-- DATA follows --

def ethPort (s : State) (p : Nat) : EthPort := tabGet (fun _ => {}) s.links.ports p
def setPort (p : Nat) (x : EthPort) (s : State) : State :=
  { s with links := { s.links with ports := tabSet (fun _ => {}) s.links.ports p x } }

/-! ### Reception (R363 to R365, R367) -/

/-- One bit of the CRC-32 of IEEE 802.3. -/
def crcBit (c : Nat) : Nat := if c % 2 = 1 then (c / 2) ^^^ 0xEDB88320 else c / 2

def crcByte (c : Nat) (b : Byte) : Nat := (List.range 8).foldl (fun c _ => crcBit c) (c ^^^ b.toNat)

/-- The CRC-32 of a list of bytes. -/
def crc32 (l : List Byte) : Nat := l.foldl crcByte 0xFFFFFFFF ^^^ 0xFFFFFFFF

/-- Bytes 0 to 5 of an address whose words are `lo` and `hi` (R380). -/
def macBytes (lo hi : Word) : List Byte := bytesOf 4 lo.toNat ++ bytesOf 2 hi.toNat

def isBroadcast (d : List Byte) : Bool := d.all (· == 0xFF)

def isMulticast (d : List Byte) : Bool := (d.headD 0).toNat % 2 == 1 && !isBroadcast d

/-- The exact entry that a multicast matches (R364). -/
def exactEntry (s : State) (p : Nat) (d : List Byte) : Option Nat :=
  if isMulticast d then
    (List.range 8).find? (fun e => flag s (ETH_MCHI_VALID p e) && macBytes (rd s (ETH_MCLO p e)) (rd s (ETH_MCHI p e)) == d)
  else none

/-- The hash bit of a destination (R364). -/
def hashBit (s : State) (p : Nat) (d : List Byte) : Bool :=
  let h := crc32 d / 2 ^ 26 % 64
  if h < 32 then (rd s (ETH_HASHLO p)).toNat.testBit h else (rd s (ETH_HASHHI p)).toNat.testBit (h - 32)

/-- Is a valid frame accepted (R364)? -/
def ethAccepts (s : State) (p : Nat) (d : List Byte) : Bool :=
  flag s (ETH_CTL_PROMISC p) || d == macBytes (rd s (ETH_MACLO p)) (rd s (ETH_MACHI p))
    || (isBroadcast d && flag s (ETH_CTL_BCAST p))
    || (isMulticast d && ((exactEntry s p d).isSome || (flag s (ETH_CTL_MCHASH p) && hashBit s p d)))

/-- Two bytes of a frame, high first. -/
def be16 (f : List Byte) (i : Nat) : Nat := (f.getD i 0).toNat * 256 + (f.getD (i + 1) 0).toNat

/-- A PAUSE frame (R363). -/
def isPause (f : List Byte) : Bool := be16 f 12 == 0x8808 && be16 f 14 == 1

/-- The sequenceId of a PTP Sync message that a frame carries (R367). -/
def ptpSync (f : List Byte) : Option Nat :=
  let at_ := if be16 f 12 = 0x88F7 then some 14
    else if be16 f 12 = 0x0800 ∧ f.getD 14 0 = 0x45 ∧ f.getD 23 0 = 17 ∧ be16 f 36 = 319 then some 42
    else none
  match at_ with
  | some o => if (f.getD o 0).toNat % 16 = 0 then some (be16 f (o + 30)) else none
  | none => none

/-- A capture is queued or lost (R367); the second part says whether it was taken. -/
def ptpCapture (p : Nat) (f : List Byte) (t : Stamp) (s : State) : State × Bool :=
  match ptpSync f with
  | some q =>
    if flag s (ETH_CTL_PTPEN p) then
      let x := ethPort s p
      if x.caps.length ≥ 4 then (setF s (ETH_EVT_PTPOVF p), false)
      else (setF (setPort p { x with caps := x.caps ++ [⟨q, t⟩] } s) (ETH_EVT_PTPCAP p), true)
    else (s, false)
  | none => (s, false)

/-- A record is stored in the receive buffer, or the frame is dropped (R365). -/
def ethStore (p : Nat) (w : Nat) (f : List Byte) (s : State) : State :=
  let head := fget s (ETH_RXHEAD_HEAD p)
  let free := (fget s (ETH_RXTAIL_TAIL p) + 16384 - head - 4) % 16384
  let size := (4 + f.length + 3) / 4 * 4
  let wrap := decide (head + size > 16384)
  if (if wrap then 16384 - head else 0) + size ≤ free then
    let m := s.links.mem
    let m := if wrap then putBytes m (rxBuf p + head) (bytesOf 4 0xFFFFFFFF) else m
    let a := if wrap then 0 else head
    let m := putBytes m (rxBuf p + a) (bytesOf 4 w ++ f ++ List.replicate (size - 4 - f.length) 0)
    setF (fset (setLinkMem m s) (ETH_RXHEAD_HEAD p) ((a + size) % 16384)) (ETH_EVT_RXFRM p)
  else setF (bump s (ETH_CNT_RXDROP p)) (ETH_EVT_RXOVF p)

/-- Did a frame whose start-of-frame delimiter lay `back` tick edges ago begin while the port was enabled with its link up (R363, R379)? -/
def ethListens (s : State) (p back : Nat) : Bool :=
  (flag s (ETH_CTL_EN p) && flag s (ETH_STAT_LINK p)) || (match (ethPort s p).offAt with
    | some e => decide (edges s 11 - back ≤ e)
    | none => false)

/-- A frame without its FCS is received (R363 to R367); no other frame was in reception when EN was cleared (R379). -/
def ethReceive (p : Nat) (f : List Byte) (bad : Bool) (back : Nat) (t : Stamp) (s : State) : State :=
  let go := ethListens s p back
  let s := setPort p { ethPort s p with offAt := none } s
  if go = false then s
  else if bad ∨ f.length < 60 ∨ f.length > 1518 then bump s (ETH_CNT_RXBAD p)
  else
    let d := f.take 6
    if isPause f ∨ !ethAccepts s p d then bump s (ETH_FCNT_FILTERED p)
    else
      let e := exactEntry s p d
      let r := ptpCapture p f t s
      let w := f.length + (isMulticast d).toNat * 2 ^ 16 + (isBroadcast d).toNat * 2 ^ 17 + e.getD 0 * 2 ^ 18 + e.isSome.toNat * 2 ^ 21
        + r.2.toNat * 2 ^ 22
      ethStore p w f r.1

/-- A write to ETH_RXTAILp (R365). -/
def rxtailWrite (p : Nat) (v : Word) (s : State) : State :=
  if wget v 1 0 ≠ 0 then s else codeWrite (ETH_RXTAIL p) v s

/-- A read of ETH_PTPSEQp (R367). -/
def ptpRead (p : Nat) (s : State) : Word × State :=
  let x := ethPort s p
  match x.caps with
  | c :: l =>
    let t := c.stamp.tick.toNat
    let s := wr (setPort p { x with caps := l } s) (ETH_PTPTLO p) (BitVec.ofNat 32 t)
    (BitVec.ofNat 32 (2 ^ 31 + c.seq % 65536), wr s (ETH_PTPTHI p) (BitVec.ofNat 32 (c.stamp.sub.toNat * 65536 + t / 2 ^ 32)))
  | [] => (0, s)

/-! ### Transmission and the link (R366, R378, R379) -/

/-- A write to ETH_TXCMDp (R366). -/
def txcmdWrite (p : Nat) (v : Word) (s : State) : State :=
  let k := wget v 17 16
  let n := wget v 10 0
  let x := ethPort s p
  if n > 1518 ∨ x.cmds.any (fun c => c.1 == k) then s
  else if n = 0 then setBit s (ETH_TXSTAT_DONE p) k
  else setBit (setPort p { x with cmds := x.cmds ++ [(k, n)] } s) (ETH_STAT_TXREQ p) k
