/-- A fuse row fails: the slot or the half is unusable (R530). -/
def lifeFailed (c : LifeCmd) (x : LifeSt) : LifeSt :=
  match c with
  | .keyprog n _ => { x with dead := tabSet (fun _ => false) x.dead n true }
  | .keyrevoke n => { x with dead := tabSet (fun _ => false) x.dead n true }
  | .ksprog h _ => { x with ksDead := tabSet (fun _ => false) x.ksDead h true }
  | _ => x

/-- Has STORE programmed the page queue, so that CUSTODY can go on (R531)? -/
def custodyReady (s : State) : Bool := islUp s 12 && flag s STORE_STAT_READY && s.store.pages.isEmpty

/-- A lifecycle command completes (R530, R531). CUSTODY freezes the recorder first. -/
def lifeComplete (ok : Bool) (s : State) : State :=
  match s.life.cmd with
  | none => s
  | some c =>
    let end_ := fun (s : State) =>
      if ok then setF (setLife (lifeEffect c { s.life with cmd := none }) s) LIFE_EVT_DONE
      else setF (setLife (lifeFailed c { s.life with cmd := none }) s) LIFE_EVT_FAIL
    match c with
    | .custody _ => if custodyReady s then end_ (recorderFreeze (rouse 12 s)) else s
    | _ => end_ s

/-- A write of LIFE_CMD with KEY. -/
def lifeRow (i : Initiator) (op : Nat) (arg : BitVec 8) (s : State) : Host.Outcome State Fault Refusal :=
  .next (access i LIFE_CMD (lifeCmdWrite i (w32 (0xC7D20000 + arg.toNat * 256 + op))) s)

def execKeyprog (i : Initiator) (arg : BitVec 8) (s : State) : Host.Outcome State Fault Refusal := lifeRow i 1 arg s
def execKeyrevoke (i : Initiator) (arg : BitVec 8) (s : State) : Host.Outcome State Fault Refusal := lifeRow i 2 arg s
def execAdvance (i : Initiator) (s : State) : Host.Outcome State Fault Refusal := lifeRow i 3 0 s
def execMinver (i : Initiator) (arg : BitVec 8) (s : State) : Host.Outcome State Fault Refusal := lifeRow i 4 arg s
def execKsprog (i : Initiator) (arg : BitVec 8) (s : State) : Host.Outcome State Fault Refusal := lifeRow i 5 arg s
def execCustody (i : Initiator) (arg : BitVec 8) (s : State) : Host.Outcome State Fault Refusal := lifeRow i 6 arg s

def execLifeCommandComplete (fuseOk : Bool) (s : State) : Host.Outcome State Fault Refusal := .next (lifeComplete fuseOk s)

/-! ### The customer key store (R536) -/

/-- What a read of LIFE_CKSi returns where it is performed (R536). -/
def cksRead (i : Initiator) (k : Nat) (s : State) : Word := if i = .host ∧ hostPriv s then cksWord s k else 0

/-- A read of LIFE_CKSi; a user-mode load that the protection unit does not permit is a protection fault. -/
def execCustomerKeyRead (i : Initiator) (k : Fin 16) (s : State) : Host.Outcome State Fault Refusal :=
  if i = .host ∧ mpuAllows s (LIFE_CKS k.val) 0 = false then .next (hostRaise 9 (w32 (LIFE_CKS k.val)) s)
  else .next (accessRead i (LIFE_CKS k.val) (fun s => (cksRead i k.val s, s)) s)

/-! ### Images (R529) -/

/-- The good blocks of an image copy, in rising order. -/
def copyBlocks (s : State) (c : Nat) : List Nat := ((List.range 62).map (fun i => 62 * c + i)).filter (blockGood s)

/-- The pages of a copy in order. -/
def copyPages (s : State) (c : Nat) : List Nat := (copyBlocks s c).flatMap (fun b => (List.range 32).map (fun i => 32 * b + i))

/-- The bytes of a page as a read gives them. -/
def pageBytes (s : State) (page : Nat) : List Byte :=
  match tabFind s.nand.pages page with
  | some p => p.data
  | none => List.replicate 4096 0xFF

/-- `n` bytes of a copy after its header's page. -/
def copyBytes (s : State) (c n : Nat) : List Byte :=
  ((((copyPages s c).drop 1).take ((n + 4095) / 4096)).flatMap (pageBytes s)).take n

/-- The header of a copy. -/
def copyHeader (s : State) (c : Nat) : List Byte :=
  match copyPages s c with
  | p :: _ => (pageBytes s p).take 64
  | [] => []

/-- A 32-bit field of a header. -/
def hdrWord (h : List Byte) (o : Nat) : Nat := wordOfBytes ((h.drop o).take 4)

/-- The header's checks (R529). -/
def headerOk (s : State) (h : List Byte) : Bool :=
  let len := hdrWord h 8
  let entry := hdrWord h 12
  let slot := wordOfBytes ((h.drop 16).take 1)
  h.length == 64 && hdrWord h 0 == 0x34365843 && (s.life.state != .field || decide (s.life.minver ≤ hdrWord h 4))
    && decide (4 ≤ len) && decide (len ≤ 0x3C0000) && len % 4 == 0 && entry % 4 == 0 && decide (entry < len)
    && decide (slot < 4) && slotProg s slot && !slotRevoked s slot
    && !tabGet (fun _ => false) s.life.dead slot && (h.drop 17).all (· == 0)

/-- Is a copy valid (R529)? -/
def copyValid (s : State) (c : Nat) : Bool :=
  let h := copyHeader s c
  let n := hdrWord h 8
  let l := copyBytes s c (n + 64)
  headerOk s h && l.length == n + 64
    && Config.sigValid (tabGet (fun _ => []) s.life.keys (wordOfBytes ((h.drop 16).take 1))) h (l.take n) (l.drop n)

/-- Bytes stored in host SRAM. -/
def sramPut (boots : Nat) : Tab Byte → Nat → List Byte → Tab Byte
  | t, _, [] => t
  | t, o, b :: l => sramPut boots (tabSet (sramFill boots) t o b) (o + 1) l

/-- The boot ROM uses its working space. -/
def useScratch (s : State) : State :=
  { s with cpu := { s.cpu with boots := s.cpu.boots + 1, sram := tabClear (fun o => 0x3C0000 ≤ o) s.cpu.sram } }

/-- The boot ROM loads a valid copy and jumps to it (R67, R529). -/
def bootImage (c : Nat) (s : State) : State :=
  let h := copyHeader s c
  let img := copyBytes s c (hdrWord h 8)
  let s := { s with cpu := { s.cpu with sram := sramPut s.cpu.boots s.cpu.sram 0 img } }
  let s := fset (wr s LIFE_VERSION (w32 (hdrWord h 4))) LIFE_STAT_BOOTED (c + 1)
  jump .host (w32 (0x04000000 + hdrWord h 12)) (goWrite true s)

/-- The sectors that the boot ROM's reads of a copy had corrected or found uncorrectable are counted (R419). -/
def bootReads (c : Nat) (bad : Bool) (s : State) : State :=
  let f := fun k => Config.bootEcc s.cpu.boots c k
  let s := bumpBy (bumpBy s STORE_ECCCNT_CORR (f 0)) STORE_ECCCNT_UNCOR (if bad then f 1 + 1 else 0)
  onlyIf (decide (0 < f 0 ∧ f 2 % 2 = 1)) (setF · STORE_EVT_ECCHI) s

/-- The boot ROM's part (R67, R527, R529): in BLANK it verifies nothing; else copy 0, then copy 1; without a valid copy it sets
RECOVER. `bad0` and `bad1`: a read of the copy was uncorrectable. -/
def execBootImageVerify (bad0 bad1 : Bool) (s : State) : Host.Outcome State Fault Refusal :=
  if (power s 2 == .run || power s 2 == .idle) && islUp s 12 && (pcOf s .host).toNat < 0x10000 && !flag s SYS_STARTCTL_GO
      && !flag s SYS_STARTCTL_RECOVER then
    let s := rouse 12 (stir 2 s)
    if s.life.state = .blank then .next (recoverWrite true s)
    else
      let s := useScratch s
      let s := bootReads 0 bad0 s
      if !bad0 && copyValid s 0 then .next (bootImage 0 s)
      else
        let s := bootReads 1 bad1 s
        .next (if !bad1 && copyValid s 1 then bootImage 1 s else recoverWrite true s)
  else .next s
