-- ==== Sys2Proof/Machine/Jtag.lean ====
section
/-! DEFINITION. The IEEE 1149.1 port: its instructions, accesses of the debug port, and halt, step and resume (R373 to R376). -/

namespace Sys2Proof.Machine

def setDbg (x : DbgSt) (s : State) : State := { s with dbg := x }

/-- An instruction is selected; leaving EXTEST performs a debug reset (R373, R61). -/
def jtagSelect (k : JtagIr) (s : State) : State :=
  let s := if s.dbg.ir = .extest ∧ k ≠ .extest then resetLogic SYS_RSTCAUSE_DBG s else s
  setDbg { s.dbg with ir := k } s

/-- The instruction that a code of the instruction register selects; any other code behaves as BYPASS (R373). -/
def jtagOf (code : Byte) : JtagIr :=
  if code = 0x01 then .idcode else if code = 0x02 then .samplePreload else if code = 0x00 then .extest else if code = 0x10 then .dbgstat
  else if code = 0x11 then .dbgacc else if code = 0x12 then .dbgctl else .bypass

/-- The instruction register is loaded with a code (R373). -/
def jtagLoad (code : Byte) (s : State) : State := jtagSelect (jtagOf code) s

/-- An instruction that is available only where BASIC access is permitted; elsewhere its code behaves as BYPASS (R373). -/
def jtagBasic (code : Byte) (f : State → State) (s : State) : State :=
  if dbgLevel s ≥ 1 then f (jtagLoad code s) else jtagSelect .bypass s

/-- BYPASS is selected, by 0xFF or any code that is no other instruction's (R373). -/
def execBypass (s : State) : Host.Outcome State Fault Refusal := .next (jtagLoad 0xFF s)

def execIdcode (s : State) : Host.Outcome State Fault Refusal :=
  let s := jtagLoad 0x01 s
  .next (setDbg { s.dbg with out := 0xB64165AB } s)

/-- SAMPLE/PRELOAD: the lands' levels are captured, and the cells that EXTEST will drive are loaded. -/
def execSamplePreload (lands preload : List Bool) (s : State) : Host.Outcome State Fault Refusal :=
  let s := jtagLoad 0x02 s
  .next (setDbg { s.dbg with cells := lands, bound := preload } s)

/-- EXTEST: the lands take the boundary register's cells, which are loaded anew, and inputs are captured. -/
def execExtest (lands cells : List Bool) (s : State) : Host.Outcome State Fault Refusal :=
  .next (jtagBasic 0x00 (fun s => setDbg { s.dbg with cells := lands, bound := cells } s) s)

def execDbgstat (s : State) : Host.Outcome State Fault Refusal :=
  let s := jtagLoad 0x10 s
  .next (setDbg { s.dbg with out := BitVec.ofNat 32 (dbgLevel s) } s)

/-! ### DBGACC (R374, R375) -/

/-- 1 + the slot of the evaluation that a tag names while it reads as provisional, else 0 (R192, R375). -/
def tagSlot (x : Shuttle) (t : Nat) : Nat :=
  match x.evals.find? (fun e => e.entry + 1 == t) with
  | some e => 1 + e.slot
  | none => 0

/-- A gated operation as numbers. -/
def gateNums : GateOp → List Nat
  | .qwr q v => [0, q, v.toNat]
  | .qcmt q => [1, q]
  | .qabt q => [2, q]
  | .dout o on => [3, o, on.toNat]
  | .hirq m => [4, m]
  | .hinc a b => [5, a, b]
  | .xupd a v t => [6, a, v.toNat, t.toNat]
  | .srec a v t => [7, a, v.toNat, t.toNat]

/-- An item of a shuttle with its tag (R375). -/
def dbgRead (s : State) (n : Nat) (item : DbgItem) : Word × Nat :=
  let x := shuttle s n
  match item with
  | .reg r => (x.core.get r.val, tagSlot x (tabGet (fun _ => 0) x.rtag r.val))
  | .localData w => (BitVec.ofNat 32 (wordOfBytes (bytesAt x.dmem (4 * w.val) 4)), tagSlot x (tabGet (fun _ => 0) x.ltag w.val))
  | .slot k =>
    match x.evals.find? (fun e => e.slot == k.val || e.conts.any (fun c => c.1 == k.val)) with
    | some e => (Config.dbgSlot [1, e.entry, (e.slot == k.val).toNat, e.clear.toNat, e.fault.getD 0], 1 + k.val)
    | none => (Config.dbgSlot [0], 0)
  | .gate k w =>
    match x.gate[k.val]? with
    | some g => (Config.dbgGate (gateNums g.op) w.val, tagSlot x g.tag)
    | none => (Config.dbgGate [] w.val, 0)

/-- A write to an item of a shuttle, effective only while it is halted with no slot in use, and only for registers and local data
(R375). -/
def dbgWrite (n : Nat) (item : DbgItem) (v : Word) (s : State) : State :=
  let x := shuttle s n
  if x.core.halted ∧ x.slots = [] then
    match item with
    | .reg r => setShuttle n (x.setReg r.val v) s
    | .localData w => setShuttle n (x.putLocal (4 * w.val) (bytesOf 4 v.toNat) 0) s
    | .slot _ => s
    | .gate _ _ => s
  else s

/-- A DBGACC access to a shuttle, at EXPERT (R375). -/
def dbgShuttle (n : Nat) (item : DbgItem) (v : Option Word) (s : State) : State :=
  if dbgLevel s = 2 then
    if islUp s (4 + n / 4) then
      let s := rouse (4 + n / 4) s
      match v with
      | some w => setReply .debug ⟨0, none⟩ (dbgWrite n item w s)
      | none =>
        let p := dbgRead s n item
        setReply .debug ⟨p.1, none⟩ (setDbg { s.dbg with tag := p.2 } s)
    else setReply .debug ⟨0, some .offacc⟩ (sluError 2 0 (4 + n / 4) (Config.dbgAddr n) s)
  else s

def execDbgacc (op : DbgOp) (s : State) : Host.Outcome State Fault Refusal :=
  .next (jtagBasic 0x11 (fun s =>
    match op with
    | .bus a (some v) => busWrite .debug .word a.toNat v s
    | .bus a none => busRead .debug .word a.toNat s
    | .shuttle n item v => dbgShuttle n.val item v s) s)

/-! ### DBGCTL (R374, R376) -/

/-- An engine that the debug port controls: the host pair, or a shuttle. -/
def dbgEngine : Option (Fin 16) → Engine
  | none => .host
  | some n => .shuttle n

/-- A change of an engine's debug state, where its island is up. -/
def dbgControl (e : Option (Fin 16)) (f : Core → Core) (s : State) : State :=
  jtagBasic 0x12 (fun s =>
    let g := dbgEngine e
    if islUp s g.island then setCore g (f (coreOf s g)) s else s) s

def execDebugHalt (e : Option (Fin 16)) (s : State) : Host.Outcome State Fault Refusal :=
  .next (dbgControl e (fun c => { c with halted := true, step := false }) s)

def execDebugStep (e : Option (Fin 16)) (s : State) : Host.Outcome State Fault Refusal :=
  .next (dbgControl e (fun c => { c with step := c.halted }) s)

def execDebugResume (e : Option (Fin 16)) (s : State) : Host.Outcome State Fault Refusal :=
  .next (dbgControl e (fun c => { c with halted := false, step := false }) s)

def execDebugArm (e : Option (Fin 16)) (s : State) : Host.Outcome State Fault Refusal :=
  .next (dbgControl e (fun c => { c with armed := true }) s)

/-- An EXPERT request, granted where the lifecycle permits EXPERT (R374, R527). -/
def execDebugExpertRequest (s : State) : Host.Outcome State Fault Refusal :=
  .next (jtagBasic 0x12 (fun s => if dbgMax s = 2 then setDbg { s.dbg with expert := true } s else s) s)

end Sys2Proof.Machine
end

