-- ==== Sys2Proof/Machine/Dispatch.lean ====
section
/-! DEFINITION. One arm per command: a direct call of its meaning. -/

namespace Sys2Proof.Machine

-- DATA concluded --

_TASK DESCRIPTION_
Beginning at the line above that contains "s.dbg with ir", return each line exactly through the line that contains "out := BitVec.ofNat", and no others.

_ANSWER FOR THE TASK_
  setDbg { s.dbg with ir := k } s

/-- The instruction that a code of the instruction register selects; any other code behaves as BYPASS (R373). -/
def jtagOf (code : Byte) : JtagIr :=
  if code = 0x01 then .idcode else if code = 0x02 then .samplePreload else if code = 0x00 then .extest else if code = 0x10 then .dbgstat
  else if code = 0x11 then .dbgacc else if code = 0x12 then .dbgctl else .bypass

/-- The instruction register is loaded with a code (R373). -/
def jtagLoad (code : Byte) (s : State) : State := jtagSelect (jtagOf code) s

/-- An instruction that is available only where BASIC access is permitted; elsewhere its code behaves as BYPASS (R373). -/
def jtagBasic (code : Byte) (f : State → State) (s : State) : State :=
  if dbgLevel s ≥ 1 then f (jtagLoad code s) else jtagSelect .bypass s

/-- BYPASS is selected, by 0xFF or any code that is no other instruction's (R373). -/
def execBypass (s : State) : Host.Outcome State Fault Refusal := .next (jtagLoad 0xFF s)

def execIdcode (s : State) : Host.Outcome State Fault Refusal :=
  let s := jtagLoad 0x01 s
  .next (setDbg { s.dbg with out := 0xB64165AB } s)

/-- SAMPLE/PRELOAD: the lands' levels are captured, and the cells that EXTEST will drive are loaded. -/
def execSamplePreload (lands preload : List Bool) (s : State) : Host.Outcome State Fault Refusal :=
  let s := jtagLoad 0x02 s
  .next (setDbg { s.dbg with cells := lands, bound := preload } s)

/-- EXTEST: the lands take the boundary register's cells, which are loaded anew, and inputs are captured. -/
def execExtest (lands cells : List Bool) (s : State) : Host.Outcome State Fault Refusal :=
  .next (jtagBasic 0x00 (fun s => setDbg { s.dbg with cells := lands, bound := cells } s) s)

def execDbgstat (s : State) : Host.Outcome State Fault Refusal :=
  let s := jtagLoad 0x10 s
  .next (setDbg { s.dbg with out := BitVec.ofNat 32 (dbgLevel s) } s)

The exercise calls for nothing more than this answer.